Haha, just kidding. I know that story, being stressed out over everything. It'll all be over soon though, I'm sure.

Anonymous said...

I think you need a vacation!

Anonymous said...

Elizabeth, I don't know how you do it. You have so much going on all the time, it seems. Classes, labs, exams, buggettes, and long work days. Amazing. I don't know what to offer other than empathy and words of support. If mental thoughts assist, than I will wish these next few days you get through all the school related stuff OK. Not sure why a wish is needed because your past record shows you will most likely get through it all with flying colors.
You'll do it all!

~Nooner~

Anonymous said...

Can you take a day off work? even with just two of those issues, it sounds like you need it. I hope things straighten out a bit for you. Sending hugs your way.

Anonymous said...

Oh, Elizabeth! Praying that things will ease up! They do seem to come in spurts, don't they? You have a stressful enough job...even without the other things.

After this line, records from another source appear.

-- ==== Sys2Proof/Certificates/Slice0/Obligations.lean ====
section
/-! DEFINITION. The statements for the provers, family by family of the command table. -/

open Sys2Proof Sys2Proof.Machine

/-- After POWER_ON, PERST and HOST_COLD tray time is 0, the cause is that of the cause cell when it is written and
else the trigger's, the cell is erased, memory, tenants, rings, jobs, the ledger, cores, counters, power policy and
mailbox hold their Reset values, and the COMMITTED slot, the rollback counter and the chain number are kept. Retired banks
are kept until self-test (R248). A frozen
tray that holds FRZ_N low ignores PERST but for the pin. Rests on 04_startup_and_reset.md R86, R87, R89, R91, R92,
Table 4-2, Table 4-6. -/
def Obligations.ColdResetsClearTheTray : Prop :=
  ∀ s : State,
    let cleared (code : Nat) (t : State) : Prop :=
      t.boot.cause = (match s.eft.causeCell with | .empty => code | .freeze => 8 | .thermalTrip => 7) ∧
      t.boot.status = 0 ∧ t.boot.fwReady = false ∧ t.eft.time = 0 ∧ t.eft.frozen = false ∧ t.eft.causeCell = .empty ∧
      t.mem = [] ∧ t.store = { banks := keptBanks s } ∧ t.rings = [] ∧ t.dsp = {} ∧ t.ledger = {} ∧ t.cores = [] ∧ t.obs = {} ∧
      t.pwr = {} ∧
      t.mbx = {} ∧ t.boot.committed = s.boot.committed ∧ t.boot.rollback = s.boot.rollback ∧
      t.boot.chain = s.boot.chain ∧ t.pending = s.pending
    Completes .powerOn s (cleared 0) ∧
    (s.eft.power = true → (s.eft.frozen && s.eft.frzLow) = false → Completes .perst s (cleared 1)) ∧
    (s.eft.power = true → s.eft.frozen = true → s.eft.frzLow = true →
      exec .perst s = .next { s with eft.perst := true }) ∧
    (linkServes s = true → s.host.d3hot = false → Completes .hostCold s (cleared 2))

/-- After a WARM reset the cause is that of its trigger; tray time, the ledger, the error log, the COMMITTED slot and
the TCID 0x000 reserves of tier memory are kept; tenants, regions, rings, jobs, cores, counters, unit records and
power policy are at their Reset values, and start-up runs again. That TRIAL is cleared is the model's choice (log entry 70).
Rests on 04_startup_and_reset.md R86, R87, R88,
R105, Table 4-2, Table 4-6. -/
def Obligations.WarmResetsKeepTheLedger : Prop :=
  ∀ s : State,
    let warm (code : Nat) (t : State) : Prop :=
      t.boot.cause = code ∧ t.boot.status = 0 ∧ t.boot.fwReady = false ∧ t.boot.trial = none ∧
      t.boot.todo.head? = some .verify ∧ t.boot.committed = s.boot.committed ∧ t.eft.time = s.eft.time ∧
      t.ledger = s.ledger ∧ t.errs.log = s.errs.log ∧ t.mem = s.mem.filter (fun c => inReserve c.1) ∧
      t.store.tenants = [] ∧ t.store.regions = [] ∧ t.store.commons = [] ∧ t.rings = [] ∧ t.dsp = {} ∧ t.cores = [] ∧
      t.obs = {} ∧ t.errs.units = [] ∧ t.pwr = {} ∧ t.mbx = {} ∧ t.pending = s.pending
    (linkServes s = true → s.host.d3hot = false → Completes .hostWarm s (warm 5)) ∧
    (alive s = true → Completes .flr s (warm 3) ∧ Completes .hotReset s (warm 4)) ∧
    (alive s = true → s.pwr.power ≠ .torpor → s.boot.gap = none → Completes .eftWatchdog s (warm 6))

The not knowing what to do is the worst! Praying you will recall as much as possible for that test, and that the concerns about your daughter will have open doors to the people and care for solutions to meet every need.

As humans, and parents, we can only do the best we can and leave the rest in the Lord's most capable hands.

At times like these..."Let go and let God"... and "Rest in Him" are small, but profound thoughts.

As to the valentines...I sure do understand. Wish I could have been there to add stencils, help pre-cut valentines, lace, and other art to make it a less overwhelming project.

So glad they enjoyed themselves at their parties!

Love and hugs,
Beth

Unknown said...

I do hope things went well on your test and that you are able to slow things down a bit. But in any case, just take it easy, please? She needs you to keep it together.

NH Yocal said...

Wow, that is a LOT going on. You really need to keep yourself in check and not get too crazed...stress is the worst thing and it can really take a hold of you. Think of things in baby steps and it will all fall into place!